theorem Waits.trans {now : Nat} {p q r : Point} (h : Waits now p q) (k : Waits now q r) : Waits now p r where
  guard := k.guard.trans h.guard
  reverse := k.reverse.trans h.reverse
  clear e c := k.clear e fun x => h.clear x c
  driven a b e := by
    rcases k.driven (h.guard ▸ a) (h.reverse ▸ b) e with x | ⟨x, d, y, z⟩ | ⟨x, y⟩
    · rcases h.driven a b (x ▸ e) with w | ⟨w, d, y, z⟩ | w
      · exact .inl (x.trans w)
      · exact .inr (.inl ⟨w, d, x.trans y, z⟩)
      · exact .inr (.inr w)
    · rcases h.rests x with w | ⟨w, u, v⟩
      · have := Point.requiredWait_pos (h.guard ▸ a) (h.reverse ▸ b) d
        unfold Point.energizeDue at z
        omega
      · exact .inr (.inl ⟨w, d, y, Point.energizeDue_congr u v h.guard h.reverse d ▸ z⟩)
    · refine .inr (.inr ?_)
      by_contra c
      exact y (h.clear x fun f => by_contra fun n => c ⟨f, n⟩)
  rests e := by
    rcases k.rests e with x | ⟨x, u, v⟩
    · exact .inl x
    · rcases h.rests x with y | ⟨y, u', v'⟩
      · exact .inl (u.trans y)
      · exact .inr ⟨y, u.trans u', v.trans v'⟩

/-- Every point of t follows from s's as `Waits` says. -/
structure Waited (s t : State) : Prop where
  time : t.time = s.time
  point : ∀ i, Waits s.time (s.point i) (t.point i)

theorem Waited.of_points {s t : State} (hp : t.points = s.points) (ht : t.time = s.time) : Waited s t :=
  ⟨ht, fun i => by simp only [State.point, hp]; exact .refl _ _⟩

theorem Waited.refl (s : State) : Waited s s := .of_points rfl rfl

theorem Waited.trans {s t u : State} (h : Waited s t) (k : Waited t u) : Waited s u :=
  ⟨k.time.trans h.time, fun i => (h.point i).trans (h.time ▸ k.point i)⟩

theorem Waited.foldl {α : Type} (f : State → α → State) (h : ∀ s a, Waited s (f s a)) (l : List α) (s : State) :
    Waited s (l.foldl f s) := by
  induction l generalizing s with
  | nil => exact .refl s
  | cons a l ih => exact (h s a).trans (ih _)

theorem State.modPoint_waited (s : State) (i : PointIdx) (f : Point → Point)
    (h : Waits s.time (s.point i) (f (s.point i))) : Waited s (s.modPoint i f) := by
  refine ⟨rfl, fun j => ?_⟩
  rw [State.point_modPoint]
  split
  · rename_i e; subst e; exact h
  · exact .refl _ _

theorem State.modGroup_waited (s : State) (g : GroupIdx) (f : Group → Group) : Waited s (s.modGroup g f) :=
  .of_points rfl rfl

theorem State.modEntry_waited (s : State) (g : GroupIdx) (i : PointIdx) (f : RunEntry → RunEntry) :
    Waited s (s.modEntry g i f) := .of_points rfl rfl

theorem State.produce_waited (s : State) (g : Option GroupIdx) (b : ReportBody) (x : Bool) :
    Waited s (s.produce g b x) := .of_points rfl rfl

/-! ## The operations of Machine/Ops.lean -/

theorem State.latchFault_waited (s : State) (i : PointIdx) (c : FaultCode) : Waited s (s.latchFault i c) := by
  refine (s.modPoint_waited i (fun p => if p.latched.isNone then { p with latched := some c }
    else { p with further := true }) ?_).trans (.of_points rfl rfl)
  split <;> exact .of_same rfl rfl rfl rfl rfl

theorem State.updateProgress_waited (s : State) (i : PointIdx) : Waited s (s.updateProgress i) :=
  .of_points (s.updateProgress_points i) (s.updateProgress_moved i).time

theorem State.simulateCoast_waited (s : State) (i : PointIdx) (b : Bool) : Waited s (s.simulateCoast i b) := by
  unfold State.simulateCoast
  split
  · rename_i sh _
    have h := (s.modPoint_waited i (fun p =>
      { p with shadow := some { sh with position := clampPosition (s.coastTarget i sh), simDue := none } })
      (.of_same rfl rfl rfl rfl rfl)).trans (State.updateProgress_waited _ i)
    dsimp only
    split
    · exact h.trans (State.latchFault_waited _ _ _)
    · exact h
  · exact .refl s

theorem Point.toSettle_waits (p : Point) (now : Nat) : Waits now p (p.toSettle now) :=
  ⟨rfl, rfl, fun _ _ => rfl, fun _ _ h => absurd h (by simp [Point.toSettle, ChannelState.energized, ChannelState.dir]),
    fun _ => .inl rfl⟩

theorem State.dropPending_waited (s : State) (i : PointIdx) : Waited s (s.dropPending i) :=
  s.modPoint_waited i _
    ⟨rfl, rfl, fun _ _ => rfl, fun _ _ _ => .inl rfl, fun h => .inr ⟨h, rfl, rfl⟩⟩

theorem State.hardRelease_waited (s : State) (i : PointIdx) : Waited s (s.hardRelease i) := by
  unfold State.hardRelease
  split
  · exact (s.modPoint_waited i _ (Point.toSettle_waits _ _)).trans (State.simulateCoast_waited _ _ _)
  · exact s.dropPending_waited i

theorem State.endHead_waited (s : State) (g : GroupIdx) (o : Outcome) (n : Option PointIdx)
    (l : List (PointIdx × Int)) : Waited s (s.endHead g o n l) :=
  .of_points (s.endHead_points g o n l) (s.endHead_moved g o n l).time

theorem State.endAll_waited (s : State) (g : GroupIdx) (f : Move → Outcome) : Waited s (s.endAll g f) :=
  .of_points (s.endAll_points g f) (s.endAll_moved g f).time

theorem State.trip_waited (s : State) (g : GroupIdx) (c : TripCause) (p : Option PointIdx) : Waited s (s.trip g c p) := by
  unfold State.trip
  split
  · exact .refl s
  · exact (Waited.foldl _ State.hardRelease_waited (s.runPoints g) s).trans
      ((State.modGroup_waited _ _ _).trans ((State.produce_waited _ _ _ _).trans (State.endAll_waited _ _ _)))

theorem State.tripMember_waited (s : State) (i : PointIdx) : Waited s (s.tripMember i) := by
  unfold State.tripMember; dsimp only
  split
  · exact s.trip_waited _ _ _
  · exact .refl s

theorem State.release_waited (s : State) (i : PointIdx) : Waited s (s.release i) := by
  unfold State.release; dsimp only
  split
  · exact (s.hardRelease_waited i).trans (State.tripMember_waited _ _)
  · exact s.hardRelease_waited i

theorem State.releaseAll_waited (s : State) (l : List PointIdx) : Waited s (s.releaseAll l) :=
  Waited.foldl _ State.release_waited l s

theorem State.raiseFault_waited (s : State) (i : PointIdx) (c : FaultCode) : Waited s (s.raiseFault i c) := by
  unfold State.raiseFault; dsimp only
  split
  · exact (s.latchFault_waited i c).trans ((State.release_waited _ i).trans (State.tripMember_waited _ i))
  · exact (s.latchFault_waited i c).trans (State.tripMember_waited _ i)

theorem State.softRelease_waited (s : State) (i : PointIdx) : Waited s (s.softRelease i) := by
  unfold State.softRelease; dsimp only
  split
  · split
    · exact .refl s
    · split
      · exact s.release_waited i
      · exact s.modPoint_waited i _ (.of_same rfl rfl rfl rfl rfl)
  · exact s.dropPending_waited i

/-- An energization of a channel that is not energized, or holds a pending energize, once its wait has elapsed (R42,
R44). -/
theorem State.energize_waited {s : State} {i : PointIdx} {d : Dir}
    (h : (s.point i).channel.state.energized = true → (s.point i).channel.pending ≠ none)
    (k : (s.point i).energizeDue d ≤ s.time) : Waited s (s.energize i d) := by
  have h1 : Waited s (s.modPoint i fun p => p.energize (s.rehearsing i) d s.time) := by
    refine s.modPoint_waited i _ ?_
    have e : d.channelState.energized = true := by cases d <;> rfl
    have w : ∀ x : ChannelState, x = d.channelState → x = (s.point i).channel.state ∨
        ((s.point i).channel.state.energized = false ∧ ∃ d : Dir, x = d.channelState ∧
          (s.point i).energizeDue d ≤ s.time) ∨
        ((s.point i).channel.state.energized = true ∧ (s.point i).channel.pending ≠ none) := fun x hx => by
      by_cases c : (s.point i).channel.state.energized = true
      · exact .inr (.inr ⟨c, h c⟩)
      · exact .inr (.inl ⟨by simpa using c, d, hx, k⟩)
    unfold Point.energize
    split
    · exact ⟨rfl, rfl, fun _ _ => rfl, fun _ _ _ => w _ rfl, fun x => absurd x (by simp [Channel.energize, e])⟩
    · exact ⟨rfl, rfl, fun _ _ => rfl, fun _ _ _ => w _ rfl, fun x => absurd x (by simp [Channel.energize, e])⟩
  unfold State.energize; dsimp only
  split
  · exact h1.trans (State.raiseFault_waited _ _ _)
  · exact h1

theorem State.energizeRequest_waited (s : State) (i : PointIdx) (d : Dir) : Waited s (s.energizeRequest i d).1 := by
  unfold State.energizeRequest
  split
  · split <;> exact .refl s
  · rename_i h
    have off : (s.point i).channel.state.energized = false := by simp [ChannelState.energized, h]
    split
    · exact .refl s
    · split
      · exact .refl s
      · unfold State.takeOrHold
        split
        · rename_i w
          exact State.energize_waited (by simp [off]) (by simpa [State.waitElapsed] using w)
        · exact s.modPoint_waited i (fun p => { p with channel := { p.channel with pending := some d } })
            (.of_same rfl rfl rfl rfl rfl fun x => absurd x (by simp [off]))

theorem State.endTest_waited (s : State) (g : GroupIdx) : Waited s (s.endTest g) := by
  unfold State.endTest
  split
  · split
    · split
      · exact s.endHead_waited _ _ _ _
      · exact s.endHead_waited _ _ _ _
      · split
        · exact s.endHead_waited _ _ _ _
        · split
          · exact s.endHead_waited _ _ _ _
          · exact (s.modGroup_waited _ _).trans (State.produce_waited _ _ _ _)
    · exact .refl s
  · exact .refl s

theorem State.enterStopping_waited (s : State) (g : GroupIdx) (a : Option StopReason) (b : Option EndMark) :
    Waited s (s.enterStopping g a b) := by
  unfold State.enterStopping
  split
  · dsimp only
    split
    · exact (s.releaseAll_waited _).trans ((State.modGroup_waited _ _ _).trans (State.endTest_waited _ _))
    · exact s.releaseAll_waited _
  · exact .refl s

/-! ## The operations of Machine/Motion.lean -/

theorem State.coastMember_waited (s : State) (g : GroupIdx) (i : PointIdx) : Waited s (s.coastMember g i) := by
  have h := s.modEntry_waited g i
  unfold State.coastMember; dsimp only
  split
  · split
    · split
      · exact .refl s
      · split
        · exact (h _).trans (State.release_waited _ i)
        · split
          · unfold State.markReleased; dsimp only
            split
            · exact (h _).trans (State.softRelease_waited _ i)
            · exact h _
          · exact .refl s
    · exact .refl s
  · exact .refl s

theorem State.gateMember_waited (s : State) (g : GroupIdx) (v : Int) (i : PointIdx) : Waited s (s.gateMember g v i) := by
  unfold State.gateMember; dsimp only
  split
  · split
    · exact (s.modEntry_waited g i _).trans (State.softRelease_waited _ i)
    · exact .refl s
  · exact .refl s
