-- ==== Sys2Proof/Tests/Slice0.lean ====
section
/-! SUPPORT. The smoke test of WellFormed, the spec's worked values, and for every statement that has hypotheses
a concrete state and operands that meet them (`test_meets_<statement>`). -/

namespace Sys2Proof.Tests

open Sys2Proof.Machine

/-! ## Helpers: small states built from the reset state -/

/-- A header word. -/
def hdr (code index len sub : Nat) : Word := BitVec.ofNat 32 (code * 2 ^ 27 + index * 2 ^ 22 + len * 2 ^ 16 + sub)

/-- The state a command leads to. -/
def after (c : Instr) (s : State) : State :=
  match exec c s with
  | .next t => t
  | _ => s

/-- A frame in progress at port p with a complete header. -/
def framed (p : Port) (h : Word) (s : State) : State :=
  s.modPort p fun ps =>
    { ps with
      frame := some
        { status := 0, crcOn := ps.crcOn, seed := ps.seed, words := [h], reply := [], popCount := 0
          popEmpty := ps.queue.isEmpty } }

/-- What that frame brings. -/
def good (h : Word) (payload : List Word) : GoodFrame := ⟨h, payload, 0, true⟩

/-- The result that the end of such a frame leaves. -/
def resultOf (mk : Port → FrameTail → Instr) (p : Port) (h : Word) (payload : List Word) (s : State) : Result :=
  ((after (mk p ⟨payload, 0⟩) (framed p h s)).port p).lastResult

/-- `State.delivers` from four facts that can be evaluated. -/
theorem delivers_of {s : State} {p : Port} {tail : FrameTail} {req : Request} {f : GoodFrame}
    (h : s.resetAsserted = false ∧ s.goodEnd p tail = some f ∧ headerRequest f.header = some req ∧
      ((acceptedLength req).all fun n => headerLength f.header == n) = true) : s.delivers p tail req f := by
  obtain ⟨h1, h2, h3, h4⟩ := h
  refine ⟨⟨h1, h2, h3⟩, fun n hn => ?_⟩
  rw [hn] at h4
  simpa using h4

/-- The law of R85 from a test that can be evaluated. -/
theorem queuesLawful_of {s : State}
    (h : ∀ g : GroupIdx, (s.group g).queue.length ≤ 4 ∧ (∀ m ∈ (s.group g).queue.tail, m.state = .queued) ∧
      ((s.group g).trip.isSome = true → (s.group g).queue = [])) : s.queuesLawful := h

/-- One second after reset. -/
def base : State := { State.reset with time := 1000000 }

/-- Points 0 and 1 in group 1, which port A holds; both referenced at 0. -/
def pair : State :=
  let own : Point → Point := fun q => { q with group := 1, capture := { q.capture with referenced := true } }
  ((base.modPoint 0 own).modPoint 1 own).modGroup 1 fun r => { r with holder := some .a }

/-- Group 1 with a queue. -/
def queued (l : List Move) (s : State) : State := s.modGroup 1 fun r => { r with queue := l }

/-- A move that waits. -/
def waiting (b : MoveBody) : Move :=
  { body := b, tag := 7, submitter := .a, state := .queued, toDirection := none, endMark := none, runList := [] }

/-- A run-list entry at the start of its run. -/
def entryOf (i : PointIdx) : RunEntry :=
  { point := i, start := 0, target := none, progress := 0, gated := false, released := false, settled := false
    started := true, releasePos := none, arrivalError := none }

/-- A move in a state, with a run list. -/
def moving (b : MoveBody) (st : MoveState) (l : List RunEntry) : Move := { waiting b with state := st, runList := l }

/-- Channel i driven since 0.9 s. -/
def drive (i : PointIdx) (d : Dir) (s : State) : State :=
  s.modPoint i fun q =>
    { q with
      channel := { q.channel with state := d.channelState, lastDir := some d, lastOn := 900000 }
      capture := { q.capture with stallDue := some 1000000 } }

/-- Group 1 with this head move and a live permit. -/
def running (m : Move) (s : State) : State := s.modGroup 1 fun r => { r with queue := [m], permit := some 1000000 }

/-- A jog of both members, driven up. -/
def jogging : State := drive 0 .up (drive 1 .up (running (moving (.groupJog .up) .running [entryOf 0, entryOf 1]) pair))

/-- A jog of point 0 alone, driven up. -/
def single : State := drive 0 .up (running (moving (.pointJog 0 .up) .running [entryOf 0]) pair)

/-- The same jog, stopping, its settle about to end. -/
def settling (b : MoveBody) : State :=
  (queued [moving b .stopping [entryOf 0]] pair).modPoint 0 fun q =>
    { q with
      channel := { q.channel with state := .settle, lastDir := some .up, settleDue := some 1000000 }
      staged := some ⟨none, none, some 400, none, none, none, none⟩ }

/-- Group 1 in rehearsal, with shadows. -/
def rehearsing (x : Int) (s : State) : State :=
  let shade : Point → Point := fun q =>
    { q with shadow := some { position := x, referenced := true, simDue := some 1000000 } }
  ((s.modPoint 0 shade).modPoint 1 shade).modGroup 1 fun r => { r with rehearsal := true }

/-- A latched fault on point 0. -/
def faulted (c : FaultCode) (s : State) : State := s.modPoint 0 fun q => { q with latched := some c }

/-- Group 1 tripped. -/
def tripped (s : State) : State := s.modGroup 1 fun r => { r with trip := some ⟨.skew, none⟩, queue := [] }

/-- A record to fill queues with. -/
def filler : Report :=
  { time := 0, group := some 0, rehearsal := false, lostBefore := false, additional := false, body := .tripCleared }

/-- A port whose queue holds n records. -/
def filled (p : Port) (n : Nat) (s : State) : State := s.modPort p fun ps => { ps with queue := List.replicate n filler }

/-- The four characters of a load record with a right checksum. -/
def sample (i hi lo : Nat) : List Byte :=
  [BitVec.ofNat 8 i, BitVec.ofNat 8 hi, BitVec.ofNat 8 lo, BitVec.ofNat 8 (1023 - i - hi - lo)]

/-! ## WellFormed: each check refuses an ill-formed command -/

theorem test_wellFormed_accepts : (Instr.nop .a ⟨[], 0⟩).wellFormed = true ∧
    (Instr.go .b ⟨List.replicate 33 0, 0⟩).wellFormed = true ∧ (Instr.loadRecord [1]).wellFormed = true := by decide

theorem test_wellFormed_refuses_stray_bits : (Instr.nop .a ⟨[], 1⟩).wellFormed = false := by decide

+ + + + +

[YOUR ASSIGNMENT] Lines after the one containing "exact .inl (u.trans y)" are left out; every line from the start of the entries through that line is restated word for word.

[TASK RESULT]
theorem Waits.trans {now : Nat} {p q r : Point} (h : Waits now p q) (k : Waits now q r) : Waits now p r where
  guard := k.guard.trans h.guard
  reverse := k.reverse.trans h.reverse
  clear e c := k.clear e fun x => h.clear x c
  driven a b e := by
    rcases k.driven (h.guard ▸ a) (h.reverse ▸ b) e with x | ⟨x, d, y, z⟩ | ⟨x, y⟩
    · rcases h.driven a b (x ▸ e) with w | ⟨w, d, y, z⟩ | w
      · exact .inl (x.trans w)
      · exact .inr (.inl ⟨w, d, x.trans y, z⟩)
      · exact .inr (.inr w)
    · rcases h.rests x with w | ⟨w, u, v⟩
      · have := Point.requiredWait_pos (h.guard ▸ a) (h.reverse ▸ b) d
        unfold Point.energizeDue at z
        omega
      · exact .inr (.inl ⟨w, d, y, Point.energizeDue_congr u v h.guard h.reverse d ▸ z⟩)
    · refine .inr (.inr ?_)
      by_contra c
      exact y (h.clear x fun f => by_contra fun n => c ⟨f, n⟩)
  rests e := by
    rcases k.rests e with x | ⟨x, u, v⟩
    · exact .inl x
    · rcases h.rests x with y | ⟨y, u', v'⟩
      · exact .inl (u.trans y)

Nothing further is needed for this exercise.